That's the primary aim. It's not making ObjC statically typed, but it is 
providing enough information for the system to alert you when you try to pull a 
string from an array of numbers, for example.

Sent from my iPhone

> On Jun 9, 2015, at 1:08 PM, Brian Kim <[email protected]> wrote:
> 
> While i definitely see the potential for generics as an effective tool to 
> prevent runtime type-mismatch errors, i feel like the loose-type checking 
> kind of defeats the purpose...
> Hopefully xcode will implement the functionality to at least flag it as a 
> warning in their static analyzer
> 
> Best,
> BK
> 
>> On Jun 9, 2015, at 2:37 PM, Jens Alfke <[email protected]> wrote:
>> 
>> The new generics support in Objective-C (starting in Xcode 7) is 
>> interesting, although there’s no real documentation that I can find, just a 
>> one-paragraph mention in the Foundation release notes. But if you look at 
>> NSArray.h or NSDictionary.h in the OS X 10.11 or iOS 9 SDK, you can see lots 
>> of examples of their use.
>> 
>> (There’s also a somewhat related new keyword __kindof, also described in the 
>> release notes, that gives you un-typechecked down-casting. So an RHS of type 
>> “__kindof NSView*” can be assigned to a LHS of type MyViewClass* without a 
>> type-cast. Nice.)
>> 
>> I’m guessing that the primary reason generics were added was to make the 
>> Cocoa APIs more Swift-friendly, so the Swift APIs don’t just use [AnyObject] 

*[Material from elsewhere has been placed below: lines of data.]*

theorem State.releaseMsg_lines' (s : State) (d : Fab) (p i x : Nat) (t) (y) (h : State.releaseMsg s d p i x = (t, y)) : t.lines = s.lines := by
  have := State.releaseMsg_lines s d p i x
  rw [h] at this; exact this

@[simp ↓] theorem State.freeMsg_lines (s : State) (d : Fab) (p i x : Nat) : (State.freeMsg s d p i x).1.lines = s.lines := by
  unfold State.freeMsg
  repeat' (first | (with_reducible rfl) | (simp [↓apply_ite State.lines]; done) | split | (simp [↓apply_ite State.lines, *]; done) | (grind [= State.poolError_lines, = State.putBuf_lines, = State.useDown_lines]) | (simp [↓apply_ite State.lines]))

theorem State.freeMsg_lines' (s : State) (d : Fab) (p i x : Nat) (t) (y) (h : State.freeMsg s d p i x = (t, y)) : t.lines = s.lines := by
  have := State.freeMsg_lines s d p i x
  rw [h] at this; exact this

@[simp ↓] theorem State.handOver_lines (s : State) (d : Fab) (p i x y : Nat) : (State.handOver s d p i x y).lines = s.lines := by simp [State.handOver]

@[simp ↓] theorem State.grantCell_lines (s : State) (d : Fab) (x : Nat) : (State.grantCell s d x).1.lines = s.lines := by unfold State.grantCell; split <;> simp

theorem State.grantCell_lines' (s : State) (d : Fab) (x : Nat) (t) (y) (h : State.grantCell s d x = (t, y)) : t.lines = s.lines := by
  have := State.grantCell_lines s d x
  rw [h] at this; exact this

@[simp ↓] theorem State.freeCell_lines (s : State) (d : Fab) (c : Nat) : (State.freeCell s d c).lines = s.lines := by simp [State.freeCell]

@[simp ↓] theorem State.freeWalk_lines (s : State) (d : Fab) (x : Nat) (x0 : Nat) (x1 : Nat) : (State.freeWalk s d x x0 x1).lines = s.lines := by
  fun_induction State.freeWalk s d x x0 x1
  all_goals repeat' (first | (with_reducible rfl) | (simp [↓apply_ite State.lines]; done) | split | (simp [↓apply_ite State.lines, *]; done) | (grind [= State.freeCell_lines, = State.poolError_lines]) | (simp [↓apply_ite State.lines]))

@[simp ↓] theorem State.shareCell_lines (s : State) (d : Fab) (c x k : Nat) : (State.shareCell s d c x k).1.lines = s.lines := by
  unfold State.shareCell
  repeat' (first | (with_reducible rfl) | (simp [↓apply_ite State.lines]; done) | split | (simp [↓apply_ite State.lines, *]; done) | (grind [= State.modPool_lines, = State.poolError_lines]) | (simp [↓apply_ite State.lines]))

theorem State.shareCell_lines' (s : State) (d : Fab) (c x k : Nat) (t) (y) (h : State.shareCell s d c x k = (t, y)) : t.lines = s.lines := by
  have := State.shareCell_lines s d c x k
  rw [h] at this; exact this

@[simp ↓] theorem State.releaseCell_lines (s : State) (d : Fab) (c x : Nat) : (State.releaseCell s d c x).1.lines = s.lines := by
  unfold State.releaseCell
  repeat' (first | (with_reducible rfl) | (simp [↓apply_ite State.lines]; done) | split | (simp [↓apply_ite State.lines, *]; done) | (grind [= State.modPool_lines, = State.poolError_lines]) | (simp [↓apply_ite State.lines]))

theorem State.releaseCell_lines' (s : State) (d : Fab) (c x : Nat) (t) (y) (h : State.releaseCell s d c x = (t, y)) : t.lines = s.lines := by
  have := State.releaseCell_lines s d c x
  rw [h] at this; exact this

@[simp ↓] theorem State.freeCellChain_lines (s : State) (d : Fab) (c x : Nat) : (State.freeCellChain s d c x).1.lines = s.lines := by
  unfold State.freeCellChain
  repeat' (first | (with_reducible rfl) | (simp [↓apply_ite State.lines]; done) | split | (simp [↓apply_ite State.lines, *]; done) | (grind [= State.freeWalk_lines, = State.poolError_lines]) | (simp [↓apply_ite State.lines]))

theorem State.freeCellChain_lines' (s : State) (d : Fab) (c x : Nat) (t) (y) (h : State.freeCellChain s d c x = (t, y)) : t.lines = s.lines := by
  have := State.freeCellChain_lines s d c x
  rw [h] at this; exact this

@[simp ↓] theorem State.grantUnits_lines (s : State) (d : Fab) (c : Nat) (us : List Nat) : (State.grantUnits s d c us).lines = s.lines := by simp [State.grantUnits]

@[simp ↓] theorem State.freeUnit_lines (s : State) (d : Fab) (c u x : Nat) : (State.freeUnit s d c u x).1.lines = s.lines := by
  unfold State.freeUnit
  repeat' (first | (with_reducible rfl) | (simp [↓apply_ite State.lines]; done) | split | (simp [↓apply_ite State.lines, *]; done) | (grind [= State.modPool_lines, = State.poolError_lines, = State.useDown_lines]) | (simp [↓apply_ite State.lines]))

theorem State.freeUnit_lines' (s : State) (d : Fab) (c u x : Nat) (t) (y) (h : State.freeUnit s d c u x = (t, y)) : t.lines = s.lines := by
  have := State.freeUnit_lines s d c u x
  rw [h] at this; exact this

@[simp ↓] theorem State.freeUnits_lines (s : State) (d : Fab) (c x : Nat) (us : List Nat) : (State.freeUnits s d c x us).lines = s.lines := by simp [State.freeUnits]

@[simp ↓] theorem State.modCore_lines (s : State) (c : Fab) (f : CoreSt → CoreSt) : (State.modCore s c f).lines = s.lines := (rfl)

@[simp ↓] theorem State.coreTick_lines (s : State) (c : Fab) (get : CoreSt → Nat) (set : CoreSt → Nat → CoreSt) : (State.coreTick s c get set).lines = s.lines := by simp [State.coreTick]

@[simp ↓] theorem State.becomeStale_lines (s : State) : (State.becomeStale s).lines = s.lines := by simp [State.becomeStale, ↓apply_ite State.lines]

@[simp ↓] theorem State.journal_lines (s : State) (kind : Nat) (payload : List Word) : (State.journal s kind payload).lines = s.lines := by
  unfold State.journal
  repeat' (first | (with_reducible rfl) | (simp [↓apply_ite State.lines]; done) | split | (simp [↓apply_ite State.lines, *]; done) | (grind [→ State.allocMsg_lines', = State.becomeStale_lines, = State.modCore_lines, = State.modPair_lines]) | (simp [↓apply_ite State.lines]))

@[simp ↓] theorem State.mirrorOut_lines (s : State) (ks : List Nat) : (State.mirrorOut s ks).lines = s.lines := by simp [State.mirrorOut]

@[simp ↓] theorem State.sendSnapshot_lines (s0 : State) : (State.sendSnapshot s0).lines = s0.lines := by simp [State.sendSnapshot]
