@[simp ↓] theorem State.enqueue_far (s : State) (d : Fab) (fid : Nat) (atEnd : Bool) : (State.enqueue s d fid atEnd).far = s.far := by
  unfold State.enqueue
  repeat' (first | (with_reducible rfl) | (simp [↓apply_ite State.far]; done) | split | (simp [↓apply_ite State.far, *]; done) | (grind [→ State.admitAll_far', = State.modFrame_far, = State.recover_far, = State.settleWriter_far, → State.shareCell_far']) | (simp [↓apply_ite State.far]))

@[simp ↓] theorem State.writerCell_far (s : State) (d : Fab) (i : Nat) : (State.writerCell s d i).1.far = s.far := by
  unfold State.writerCell
  repeat' (first | (with_reducible rfl) | (simp [↓apply_ite State.far]; done) | split | (simp [↓apply_ite State.far, *]; done) | (grind [= State.addSpare_far, → State.grantCell_far', = State.modPool_far]) | (simp [↓apply_ite State.far]))

theorem State.writerCell_far' (s : State) (d : Fab) (i : Nat) (t) (y) (h : State.writerCell s d i = (t, y)) : t.far = s.far := by
  have := State.writerCell_far s d i
  rw [h] at this; exact this

@[simp ↓] theorem State.noCell_far (s : State) (d : Fab) (fid : Nat) (c : Copy) : (State.noCell s d fid c).far = s.far := by simp [State.noCell, ↓apply_ite State.far]

@[simp ↓] theorem State.storeCommon_far (s : State) (d : Fab) (fid : Nat) (k : Nat) (ws : List Word) : (State.storeCommon s d fid k ws).far = s.far := by
  unfold State.storeCommon
  repeat' (first | (with_reducible rfl) | (simp [↓apply_ite State.far]; done) | split | (simp [↓apply_ite State.far, *]; done) | (grind [= State.heldUp_far, = State.modFrame_far, = State.modPool_far, = State.noCell_far, → State.writerCell_far']) | (simp [↓apply_ite State.far]))

@[simp ↓] theorem State.storeSpill_far (s : State) (d : Fab) (fid : Nat) (c : Copy) (ws : List Word) : (State.storeSpill s d fid c ws).far = s.far := by
  unfold State.storeSpill
  repeat' (first | (with_reducible rfl) | (simp [↓apply_ite State.far]; done) | split | (simp [↓apply_ite State.far, *]; done) | (grind [→ State.grantCell_far', = State.heldUp_far, = State.modFrame_far, = State.modPool_far, = State.noCell_far]) | (simp [↓apply_ite State.far]))

@[simp ↓] theorem State.storePocket_far (s : State) (d : Fab) (fid k : Nat) (ws : List Word) (c : Copy) : (State.storePocket s d fid k ws c).far = s.far := by
  unfold State.storePocket
  repeat' (first | (with_reducible rfl) | (simp [↓apply_ite State.far]; done) | split | (simp [↓apply_ite State.far, *]; done) | (grind [= State.freeUnits_far, = State.grantUnits_far, = State.modFrame_far, = State.modOutPool_far, = State.modPool_far, = State.storeSpill_far]) | (simp [↓apply_ite State.far]))

@[simp ↓] theorem State.prepare_far (s : State) (d : Fab) (fid : Nat) (f : FrameSt) : (State.prepare s d fid f).far = s.far := by simp [State.prepare]

@[simp ↓] theorem State.markGrowth_far (s : State) (d : Fab) (fid : Nat) : (State.markGrowth s d fid).far = s.far := by
  unfold State.markGrowth
  split
  · rfl
  · simp

@[simp ↓] theorem State.storeWord_far (s : State) (d : Fab) (fid : Nat) (data : List Byte) (last early : Bool) : (State.storeWord s d fid data last early).far = s.far := by
  unfold State.storeWord
  repeat' (first | (with_reducible rfl) | (simp [↓apply_ite State.far]; done) | split | (simp [↓apply_ite State.far, *]; done) | (grind [= State.enqueue_far, = State.markGrowth_far, = State.modFrame_far, = State.prepare_far, = State.storeCommon_far, = State.storePocket_far]) | (simp [↓apply_ite State.far]))

@[simp ↓] theorem State.giveBackAll_far (s : State) (d : Fab) (f : FrameSt) (whole : Bool) : (State.giveBackAll s d f whole).far = s.far := by simp [State.giveBackAll]

@[simp ↓] theorem State.endBad_far (s : State) (d : Fab) (fid : Nat) (cause : Nat) : (State.endBad s d fid cause).far = s.far := by simp [State.endBad, ↓apply_ite State.far]

@[simp ↓] theorem State.dropNamed_far (s : State) (d : Fab) (fid : Nat) : (State.dropNamed s d fid).far = s.far := by simp [State.dropNamed]

@[simp ↓] theorem State.sduLate_far (s : State) (d : Fab) (fid : Nat) (f : FrameSt) : (State.sduLate s d fid f).far = s.far := by
  unfold State.sduLate
  repeat' (first | (with_reducible rfl) | (simp [↓apply_ite State.far]; done) | split | (simp [↓apply_ite State.far, *]; done) | (grind [= State.dropNamed_far, = State.filterBlock_far, = State.filterTick_far]) | (simp [↓apply_ite State.far]))

@[simp ↓] theorem State.countMac_far (s : State) (f : FrameSt) (cause : Nat) : (State.countMac s f cause).far = s.far := by simp [State.countMac, ↓apply_ite State.far]

@[simp ↓] theorem State.endFrame_far (s : State) (d : Fab) (fid : Nat) (f : FrameSt) : (State.endFrame s d fid f).far = s.far := by
  unfold State.endFrame
  repeat' (first | (with_reducible rfl) | (simp [↓apply_ite State.far]; done) | split | (simp [↓apply_ite State.far, *]; done) | (grind [= State.countMac_far, = State.dropNamed_far, = State.endBad_far, = State.enqueue_far, = State.giveBackAll_far, = State.modFrame_far, = State.modParse_far, = State.raiseDie_far, = State.sduLate_far, = State.settleWriter_far]) | (simp [↓apply_ite State.far]))

theorem execFabricWordStore_far (die : Fab) (fid : Nat) (s : State) : ∀ t, execFabricWordStore die fid s = .next t → t.far = s.far := by
  intro t h
  unfold execFabricWordStore at h
  first
  | (simp only [Host.Outcome.next.injEq] at h; subst h; repeat' (first | (with_reducible rfl) | (simp [↓apply_ite State.far]; done) | split | (simp [↓apply_ite State.far, *]; done) | (grind [= State.advQ_far, = State.storeWord_far]) | (simp [↓apply_ite State.far])))
  | (split at h <;> (simp only [Host.Outcome.next.injEq] at h; subst h; repeat' (first | (with_reducible rfl) | (simp [↓apply_ite State.far]; done) | split | (simp [↓apply_ite State.far, *]; done) | (grind [= State.advQ_far, = State.storeWord_far]) | (simp [↓apply_ite State.far]))))
  | (repeat' split at h
     all_goals (simp only [Host.Outcome.next.injEq] at h; subst h; repeat' (first | (with_reducible rfl) | (simp [↓apply_ite State.far]; done) | split | (simp [↓apply_ite State.far, *]; done) | (grind [= State.advQ_far, = State.storeWord_far]) | (simp [↓apply_ite State.far]))))

theorem execFrameEndStored_far (die : Fab) (fid dt : Nat) (s : State) : ∀ t, execFrameEndStored die fid dt s = .next t → t.far = s.far := by
  intro t h
  unfold execFrameEndStored at h
  first
  | (simp only [Host.Outcome.next.injEq] at h; subst h; repeat' (first | (with_reducible rfl) | (simp [↓apply_ite State.far]; done) | split | (simp [↓apply_ite State.far, *]; done) | (grind [= State.adv_far, = State.advQ_far, = State.endFrame_far]) | (simp [↓apply_ite State.far])))
  | (split at h <;> (simp only [Host.Outcome.next.injEq] at h; subst h; repeat' (first | (with_reducible rfl) | (simp [↓apply_ite State.far]; done) | split | (simp [↓apply_ite State.far, *]; done) | (grind [= State.adv_far, = State.advQ_far, = State.endFrame_far]) | (simp [↓apply_ite State.far]))))
  | (repeat' split at h
     all_goals (simp only [Host.Outcome.next.injEq] at h; subst h; repeat' (first | (with_reducible rfl) | (simp [↓apply_ite State.far]; done) | split | (simp [↓apply_ite State.far, *]; done) | (grind [= State.adv_far, = State.advQ_far, = State.endFrame_far]) | (simp [↓apply_ite State.far]))))

/-! ### Seam -/

@[simp ↓] theorem State.countTx_far (s : State) (d : Fab) (o q n : Nat) : (State.countTx s d o q n).far = s.far := by simp [State.countTx]

@[simp ↓] theorem State.seamEnd_far (s : State) (d : Fab) (fid : Nat) (bad : Option Nat) : (State.seamEnd s d fid bad).far = s.far := by unfold State.seamEnd; split <;> simp

@[simp ↓] theorem State.seamError_far (s : State) (d : Fab) : (State.seamError s d).far = s.far := by simp [State.seamError]

@[simp ↓] theorem State.seamCut_far (s : State) (d : Fab) (link : Nat) : (State.seamCut s d link).far = s.far := by simp [State.seamCut]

>> and [AnyObject:AnyValue] everywhere.
>> 
>> They’ll be useful for Obj-C programming too though, of course. I tried 
>> parameterizing the NSArray and NSDictionary types that appear in some APIs 
>> in my code, and everything rebuilt without errors. Which is nice in that it 
>> didn’t break everything and require massive replacing; but on the other hand 
>> it shows that generics are pretty loosely type-checked. It seems that you 
>> can freely assign between, say, NSArray<NSString*>* and a regular NSArray* 
>> without any warnings or errors. In fact you can use the generic form in a 
>> method’s declaration in a class interface, but leave the old form in the 
>> @implementation, without any warnings.
>> 
>> For backward compatibility in my APIs I’m doing stuff like this:
>> #if __has_feature(objc_generics)
>> typedef NSDictionary<NSString*, id> CBLJSONDict;
>> #else
>> typedef NSDictionary CBLJSONDict;
>> #endif
>> and then replacing “NSDictionary” with “CBLJSONDict” where appropriate.